Diperkirakan akan terjadi kenaikan harga bahan pokok termasuk komoditas pertanian di semua daerah pada pertengahan Januari 2013. Kenaikan harga ini terjadi merata di tingkat pengecer sehingga beban ekonomi rakyat kian berat.
Berdasarkan pantauan di sejumlah pasar tradisional, selain harga beras, kini harga telur ayam ras, cabai merah, dan ikan laut terus melonjak. Di pasar tradisional Kota Yogyakarta, telur ayam dijual dengan harga Rp 17.800 hingga Rp 18.000 per kilogram. Harga ini mengalami kenaikan sekitar Rp 1.500 jika dibandingkan dengan akhir Desember 2012.
“Harga telur ayam terus naik sedikit demi sedikit. Harga di pengecer bisa lebih mahal lagi,” kata seorang pedagang bahan kebutuhan pokok di Pasar Beringharjo, Heni Purwanti, di Yogyakarta, Senin (14/1).
Dia mengaku, harga bahan kebutuhan pokok lain seperti beras dan gula pasir cenderung naik sedikit. Saat ini dijual Rp 9.000 hingga Rp 10.500 per kilogram untuk beras medium dan premium.
Bahkan, sejumlah pedagang telur ayam di Pasar Induk Kolpajung, Pamekasan, mengatakan, harga telur melejit hingga Rp 20.000 per kilogram. Para pedagang juga mengeluhkan pasokan telur ayam berkurang dalam sepekan ini. Menurut pedagang telur ayam, Fatur, permintaan tetap banyak meski pasok telur berkurang. Pada pekan lalu, harga telur masih bertahan Rp 16.000-Rp 17.000 per kilogram. Selama cuaca buruk, harga telur naik menjadi Rp 20.000 per kilogram.
Di tempat terpisah, selain telur, harga cabai di Pasar Wage, Purwokerto, Kabupaten Banyumas, Jawa Tengah, melonjak akibat kurangnya pasok dari petani. Harga cabai rawit merah yang sebelumnya hanya Rp 20.000 per kilogram, saat ini naik menjadi Rp 30.000 per kilogram. Demikian pula dengan cabai merah besar, yang sebelumnya hanya Rp 6.000, naik menjadi Rp 10.000 per kilogram.
Seorang pedagang di pasar tersebut, Endang (43), mengatakan, kenaikan harga cabai itu disebabkan berkurangnya pasokan dari petani di sentra-sentra tanaman sayuran. Menurut dia, petani lebih memilih menanam sayuran selain cabai karena dinilai lebih tahan terhadap kondisi cuaca yang sering hujan.
“Ini biasa terjadi, setiap kali musim hujan petani enggan menanam cabai karena produksinya akan terganggu sehingga mereka memilih tanam sayuran. Akibatnya, pasokan cabai berkurang dan harganya melonjak,” tuturnya.

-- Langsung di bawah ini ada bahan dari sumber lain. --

-- ==== Sys2Proof/Machine/Faults.lean ====
section
/-! DEFINITION. Fault rings, the resume registers, errors in stored data, die resets, the dirty log and the stop of a partition (R314 to R318, R324, R332 to R338, R388). -/

namespace Sys2Proof.Machine

/-! ### Rings (R315 to R318) -/

def ringAt (s : State) (r : Nat) : Ring := nth s.rings r (Ring.reset r)

/-- Records a ring holds. -/
def ringSize (g : Ring) : Nat := 2 ^ (fld g.cfg 3 1 + 6)
def ringWeight (g : Ring) : Nat := fld g.cfg 15 12
def ringOn (g : Ring) : Bool := bitAt g.cfg 0
def ringFull (g : Ring) : Bool := (g.tail + 1) % ringSize g == g.head % ringSize g

/-- The ring's function: the PF for rings 0 and 1. -/
def ringFn (r : Nat) : Nat := r - 1

/-- A base inside the function's blocks or its I/O range (R317). -/
def ringBaseOk (s : State) (r : Nat) (g : Ring) : Bool := frameOk (getPart s (ringFn r)) (g.base * 64)

/-- A ring that has a record pending and a place for it; a VF ring is granted (R377, log 33). -/
def ringReady (s : State) (r : Nat) : Bool :=
  let g := ringAt s r
  (r < 2 || heldUnits (getPart s (ringFn r)) 10 0 != 0) && ringOn g && !g.waiting.isEmpty && !ringFull g && ringBaseOk s r g
    && !physWaits s (g.base * 64 + 64 * (g.tail % ringSize g)) 64

/-- The ring that the reporting port serves next, with the records of its turn: weighted round-robin in ascending order, a ring of WEIGHT 0 only when no other has a record pending (R318). -/
def ringTurn (s : State) : Option (Nat × Nat) :=
  let cur := s.sched.ringTurn / 16
  let served := s.sched.ringTurn % 16
  if ringReady s cur && decide (served < ringWeight (ringAt s cur)) then some (cur, served)
  else match ((List.range 65).map fun k => (cur + 1 + k) % 65).find? fun r => ringReady s r && ringWeight (ringAt s r) != 0 with
    | some r => some (r, 0)
    | none => ((List.range 65).find? fun r => ringReady s r
        && (List.range 65).all fun q => q == r || (ringAt s q).waiting.isEmpty).map fun r => (r, 0)

/-- The oldest record of the ring in turn is written, its PHASE with it, and visible at device scope (R315, R318). A ring that software has placed outside its function's blocks and I/O range harms no other partition: nothing is written there (R6, R317). -/
def writeRecord (s : State) (r : Nat) : State :=
  let g := ringAt s r
  match ringTurn s, g.waiting with
  | some (q, served), x :: rest =>
    if q ≠ r then s
    else
      let i := g.tail % ringSize g
      let w := x.words.toNat + (if g.phase then 2 ^ 15 else 0)
      let s := if frameOk (getPart s (ringFn r)) (g.base * 64 + 64 * i) then writePhys s (ringFn r) (g.base * 64 + 64 * i) 64 w else s
      let s := modRing s r fun g => { g with
        waiting := rest, tail := (i + 1) % ringSize g, phase := if i + 1 = ringSize g then !g.phase else g.phase }
      let s := { s with sched := { s.sched with ringTurn := 16 * r + (served + 1) % 16 } }
      if bitAt g.cfg 8 then interruptFn s (ringFn r) else s
  | _, _ => s

/-- WEIGHT_0: a VF ring of weight 0 has held a record for more than 1 ms; once for each record (R316). -/
def warnRing (s : State) (r : Nat) : State :=
  let g := ringAt s r
  if decide (2 ≤ r ∧ r < 65) && ringWeight g == 0 && (g.waiting.any fun x => !x.warned && decide (x.at_ + 1000000 < s.clk.ftime)) then
    let s := raiseEvent s (ringFn r) 0x0012 3 g.waiting.length 0 0
    modRing s r fun g => { g with waiting := g.waiting.map fun x => { x with warned := true } }
  else s

/-! ### FLT_RESUME (R312, R324) -/

/-- The task that waits in a slot of a partition on a retryable record. -/
def waiterOf (s : State) (p slot : Nat) : Option Task :=
  (allTasks s).find? fun t => t.info.part == p && (match t.place with
    | .onRecord n => n == slot
    | _ => false)

/-- The tasks of a group leave and resume together (R187). -/
def groupOfWaiter (s : State) (t : Task) : List Nat := groupOfTask (focus s t.uid)

/-- FLT_RESUME with END = 0: the task is ready, with FLT_RESVAL in its sysr and in its frame, as long as the frame lies in the partition's blocks (R6). The first one for a slot of a fused group resumes the whole group, and that slot's task alone gets FLT_RESVAL (log 96). -/
def resumeSlot (s : State) (p : Nat) (v : W64) : State :=
  if fld v 63 16 ≠ 0 then s
  else match waiterOf s p (fld v 15 0) with
    | none => s
    | some t =>
      let x := (getPart s p).sch.resval
      let s := modTask s t.uid fun t => { t with time := { t.time with sysr := x } }
      let s := if ownerOf s t.frame.sysrAt = some p then writePhys s p t.frame.sysrAt 8 x.toNat else s
      (groupOfWaiter s t).foldl (fun s u => modTask s u fun t => { t with place := match t.place with
        | .onRecord n => .ready n
        | q => q }) s

/-- FLT_RESUME with END = 1: KILLED. -/
def endSlot (s : State) (p : Nat) (v : W64) : State :=
  if fld v 63 17 ≠ 0 ∨ !bitAt v 16 then s
  else match waiterOf s p (fld v 15 0) with
    | none => s
    | some t => focus (killGroup (focus s t.uid) t.uid) s.task.uid

/-! ### SCH_PREEMPT, SCH_CANCEL (R388) -/

def preempt (s : State) (p : Nat) (v : W64) : State :=
  askAll s fun t => t.info.part == p && t.info.seqno == v.toNat

/-- A cancelled launch releases no further instance. What becomes of a launch that has released none is the model's choice (log 80): its counter, if it still waits for one, is bound no more, and the task that a spawnd suspended for it goes on with FAILED. -/
def cancel (s : State) (p : Nat) (v : W64) : State :=
  match findLaunch s v.toNat with
  | some l =>
    if l.lr.part = p then
      let s := modPS (modLaunch s v.toNat fun l => { l with cancelled := true }) p fun q => { q with bound := q.bound.filter fun b => b.2 != v.toNat }
      let s := if s.sched.insts.any fun i => i.seqno == v.toNat then s else parentResumes s { l with cancelled := true } stFailed
      retire s v.toNat
    else s
  | none => s

/-! ### Errors (R35, R244, R332, R333) -/

/-- A row poisoned and charged, once. -/
def poisonRow (s : State) (row : Nat) : State :=
  if poisonedRow s row then s else raiseCharge (addPoison s [row]) ((ownerOf s (row * 128)).getD 0) 1 (row * 128)

/-- A scratchpad row of the focus task: a bound row is refetched, or its home poisoned when dirty; any other row is poisoned where it is. -/
def errPlate (s : State) (r : Nat) : State :=
  match s.task.stashRows.find? fun x => x.row == r with
  | some x =>
    let s := { s with task := { s.task with stashRows := s.task.stashRows.filter fun y => y.row != r } }
    if x.dirty then (boundRows x.src).foldl poisonRow s else s
  | none => { s with task := putPlate s.task r (sget s.task.plates r) true }

/-- What an uncorrectable error does where it strikes. -/
def errorAt (s : State) : ErrAt → State
  | .replica row => dropReplica s row
  | .cleanCopy row => { s with side := { s.side with
      l1 := s.side.l1.filter fun l => l.row != row || l.dirty, slices := s.side.slices.filter fun l => l.row != row } }
  | .home row => poisonRow s row
  | .dirtyL1 row =>
    if s.side.l1.any fun l => l.row == row && l.dirty then
      let s := setDir { s with side := { s.side with l1 := s.side.l1.filter fun l => l.row != row || !l.dirty } } { dirOf s row with owner := none }
      poisonRow s row
    else s
  | .scratch p r => if p < 128 ∧ r < 128 then errPlate s (128 * p + r) else s

/-- MACHINE_CHECK waits for the next boundary of the task on the core. -/
def coreError (s : State) : State :=
  if onCore s.task then { s with task := pend s.task { cause := .machineCheck, at_ := some s.clk.ftime } } else s

/-! ### SCH_DIERST (R336) -/

def dierstBusy (s : State) : Bool := fld s.sched.dierst 5 4 == 1 || fld s.sched.dierst 5 4 == 2

/-- An orderly reset: dispatch stops, soft requests; class F instances that can be replayed fail over to the partner once their stores have issued, the others run the ladder (R336, R369). -/
def orderly (s : State) (d : Nat) : State :=
  if 8 ≤ d ∨ dierstBusy s then s
  else
    let s := { s with sched := { s.sched with dierst := BitVec.ofNat 64 (16 + d) } }
    let s := if (pairAt s (d / 2)).state = 0 then
        let fs := ((allTasks s).filter fun t => onCore t && dieOf t == d && canReplay s t).map Task.uid
        focus (fs.foldl (fun s u => replayLeave (focus (modTask s u fun t => { t with freeze := [.replayWait], pending := [] }) u)) (declare s d)) s.task.uid
      else s
    askAll s fun t => dieOf t == d && onCore t

/-- A forced reset (R336). -/
def forced (s : State) (d : Nat) : State :=
  if 8 ≤ d ∨ dierstBusy s then s
  else
    let s := { s with sched := { s.sched with dierst := BitVec.ofNat 64 (2 * 16 + 8 + d) } }
    let up := (pairAt s (d / 2)).state == 0
    dropDie (if up then modPair (declare s d) (d / 2) fun p => { p with isolated := some d } else s) d up

/-- The quiesce walk: dirty lines of the die's caches go home, its replicas are dropped. -/
def quiesce (s : State) (d : Nat) : State :=
  let lines := s.side.l1.filter fun l => l.core / 64 == d && l.dirty
  dropCaches (lines.foldl (fun s l => writeBack s l none) s) d

/-- Sides that keep an operation running without its task's core. -/
def runsAlone (o : EngOp) : Bool := !o.stopped && !((sideWords o).any localSide)

/-- A die's tasks have left it, and the operations that its engines run for them without their cores have completed. -/
def dieEmpty (s : State) (d : Nat) : Bool :=
  (tasksOn s d).isEmpty && s.sched.ops.all fun o => !runsAlone o || (findTask s o.owner).all fun t => (rqEng s t).die != d

/-- A reset goes on: an orderly one, once the die is empty, through the quiesce walk to STATE 2; a reset in STATE 2 ends, that of a lost die too, whether or not its memory has been taken over; an isolated die whose reset had to wait for another one is reset then (R336, R370, R415). -/
def resetEnd (s : State) : State :=
  let d := fld s.sched.dierst 2 0
  let p := pairAt s (d / 2)
  if fld s.sched.dierst 5 4 = 1 then
    if dieEmpty s d then { quiesce s d with sched := { (quiesce s d).sched with dierst := BitVec.ofNat 64 (2 * 16 + d) } } else s
  else if fld s.sched.dierst 5 4 ≠ 2 then
    match (List.range 8).find? fun d => let p := pairAt s (d / 2); p.isolated == some d && p.taken with
    | some d => { s with sched := { s.sched with dierst := BitVec.ofNat 64 (2 * 16 + 8 + d) } }
    | none => s
  else
    let force := bitAt s.sched.dierst 3
    let s := { s with sched := { s.sched with dierst := BitVec.ofNat 64 (3 * 16 + 8 * b2n force + d) } }
    let s := if p.isolated = some d ∧ p.taken then modPair s (d / 2) fun p => { p with isolated := none } else s
    raiseEvent s 0 0x0022 2 (d + 2 ^ 8 * b2n force) 0 0

/-! ### The dirty log (R337) -/

/-- The place of a block among a partition's blocks, ascending. -/
def blockRank (q : Part) (b : Nat) : Nat := (q.res.blocks.filter fun x => decide (x < b)).length

/-- One frame's bit set. In the I/O window the byte leaves as a write of the bits to set (log 30). -/
def setFrameBit (s : State) (p frame : Nat) : State :=
  let q := getPart s p
  let base := fld q.sch.dlog 51 12 * 4096
  let bit := frame % 2 ^ 19
  let a := base + blockRank q (frame / 2 ^ 19) * 2 ^ 16 + bit / 8
  let old := if a / 2 ^ 51 = 1 then 0 else byteAt s.mem a
  writePhys s p a 1 (old ||| 2 ^ (bit % 8))

/-- A report: every pending bit reaches the bitmap. -/
def report (s : State) (p : Nat) : State :=
  let l := (getPart s p).sch.dirtyFrames.filter fun f => (getPart s p).res.blocks.contains (f / 2 ^ 19)
  let s := l.foldl (fun s f => setFrameBit s p f) s
  modPS s p fun q => { q with dirtyFrames := [] }

/-- A write of PAR_DLOG. -/
def writeDlog (s : State) (p : Nat) (v : W64) : State :=
  let s := modPS s p fun q => { q with dlog := BitVec.ofNat 64 (fld v 51 12 * 4096 + b2n (bitAt v 0)) }
  if bitAt v 0 then report s p else s

/-! ### PAR_STOP (R338) -/

/-- ADDR = 0: admission resumes; the saved teams can be restored. -/
def resumePart (s : State) (p : Nat) : State := modPS s p fun q => if q.stopping = 3 then q else { q with stopping := 0 }

/-- A stop: STOPPING, then soft requests to every running team. -/
def stopPart (s : State) (p : Nat) (v : W64) : State :=
  if fld v 51 3 = 0 then resumePart s p
  else if (getPart s p).sch.stopping = 1 ∨ (getPart s p).sch.stopping = 3 then s
  else
    let s := modPS s p fun q => { q with stop := BitVec.ofNat 64 (fld v 51 3 * 8), stopping := 1, anyKilled := false }
    let s := writePhys s p (fld v 51 3 * 8) 8 1
    askAll s fun t => t.info.part == p

/-- Nothing of the partition is on a core, and its operations without local sides have completed. -/
def quiet (s : State) (p : Nat) : Bool :=
  ((allTasks s).all fun t => t.info.part != p || (coreOf t).isNone)
    && s.sched.ops.all fun o => !runsAlone o || (findTask s o.owner).all fun t => t.info.part != p

/-- STOPPED: the last report, the status word, the event, the PF's interrupt. -/
def stopEnd (s : State) (p : Nat) : State :=
  let q := (getPart s p).sch
  if q.stopping ≠ 1 ∨ !quiet s p then s
  else
    let s := report s p
    let s := writePhys s p q.stop.toNat 8 (if q.anyKilled then 3 else 2)
    let s := raiseEvent s p 0x0021 2 0 0 0
    interruptFn (modPS s p fun q => { q with stopping := 2 }) 0

/-! ### The events -/

/-- A record is written (R318). -/
def execRingRecordWrite (ring : Nat) (s : State) : Host.Outcome State Fault Refusal := .next (writeRecord s ring)
/-- WEIGHT_0 (R316). -/
def execWeight0 (ring : Nat) (s : State) : Host.Outcome State Fault Refusal := .next (warnRing s ring)
/-- FLT_RESUME (R324). -/
def execFltResume (part : Nat) (v : W64) (s : State) : Host.Outcome State Fault Refusal := .next (resumeSlot s part v)
/-- FLT_RESUME with END (R324). -/
def execFltResumeEnd (part : Nat) (v : W64) (s : State) : Host.Outcome State Fault Refusal := .next (endSlot s part v)
/-- A write of FLT_RDROP (R317). -/
def execFltRdrop (ring : Nat) (s : State) : Host.Outcome State Fault Refusal :=
  .next (if ring < 65 then modRing s ring fun g => { g with drop := 0 } else s)
/-- SCH_PREEMPT (R388). -/
def execSchPreempt (part : Nat) (v : W64) (s : State) : Host.Outcome State Fault Refusal := .next (preempt s part v)
/-- SCH_CANCEL (R388). -/
def execSchCancel (part : Nat) (v : W64) (s : State) : Host.Outcome State Fault Refusal := .next (cancel s part v)
/-- An uncorrectable error in stored data (R244). -/
def execUncorrectableError (e : ErrAt) (s : State) : Host.Outcome State Fault Refusal := .next (errorAt s e)
/-- An uncorrectable error of a core (R160, R333). -/
def execMachineCheck (s : State) : Host.Outcome State Fault Refusal := .next (coreError s)
/-- An orderly reset (R336). -/
def execDierstOrderly (die : Nat) (s : State) : Host.Outcome State Fault Refusal := .next (orderly s die)
/-- A forced reset (R336). -/
def execDierstForced (die : Nat) (s : State) : Host.Outcome State Fault Refusal := .next (forced s die)
/-- A die reset ends (R336). -/
def execDieReset (s : State) : Host.Outcome State Fault Refusal := .next (resetEnd s)
/-- PAR_DLOG (R337). -/
def execParDlog (part : Nat) (v : W64) (s : State) : Host.Outcome State Fault Refusal := .next (writeDlog s part v)
/-- PAR_STOP (R338). -/
def execParStop (part : Nat) (v : W64) (s : State) : Host.Outcome State Fault Refusal := .next (stopPart s part v)
/-- PAR_STOP with ADDR = 0 (R338). -/
def execParStopResume (part : Nat) (s : State) : Host.Outcome State Fault Refusal := .next (resumePart s part)

end Sys2Proof.Machine
end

Hal itu dibenarkan salah seorang petani di sentra tanaman sayuran, Desa Serang, Kecamatan Karangreja, Purbalingga, Sugito. Dia mengaku lebih memilih menanam sayuran karena sangat berisiko jika menanam cabai. “Menanam cabai saat musim hujan sangat berisiko sehingga harga cabai di pasaran melonjak akibat kurangnya pasokan,” tuturnya.
Selain cabai, menurut dia, beberapa jenis sayuran juga mengalami kenaikan harga, seperti tomat naik dari Rp 3.000 per kilogram menjadi Rp 5.000 per kilogram.
Terkait kondisi itu, guru besar Institut Pertanian Bogor (IPB) Bungaran Saragih mengatakan, berbagai pemicu kenaikan harga dan penurunan produksi seperti cuaca ekstrem maupun kendala distribusi selalu menjadi alasan bagi pemerintah. Padahal, permasalahan itu semestinya bisa diantisipasi pemerintah karena kendala itu bukan pertama kali terjadi pada siklus harga dan produksi pangan nasional.
Namun, lonjakan harga yang terjadi secara musiman itu selama ini hanya diantisipasi oleh pemerintah dengan cara instan (jangka pendek). Akibatnya, para spekulan leluasa memainkan harga saat pasok bahan kebutuhan masyarakat berkurang karena pemerintah tidak memegang kendali atas stok bahan pangan dan komoditas lainnya jika terjadi kelangkaan atau kekurangan di pasaran.
Oleh karena itu, kata dia, penyelesaian produksi pangan harus dilakukan dengan rencana jangka panjang. Apalagi masih banyak perbaikan di sektor pertanian, yakni perbaikan terhadap lahan pertanian nasional serta penyebaran benih unggul yang meningkatkan produksi dan tahan terhadap cuaca.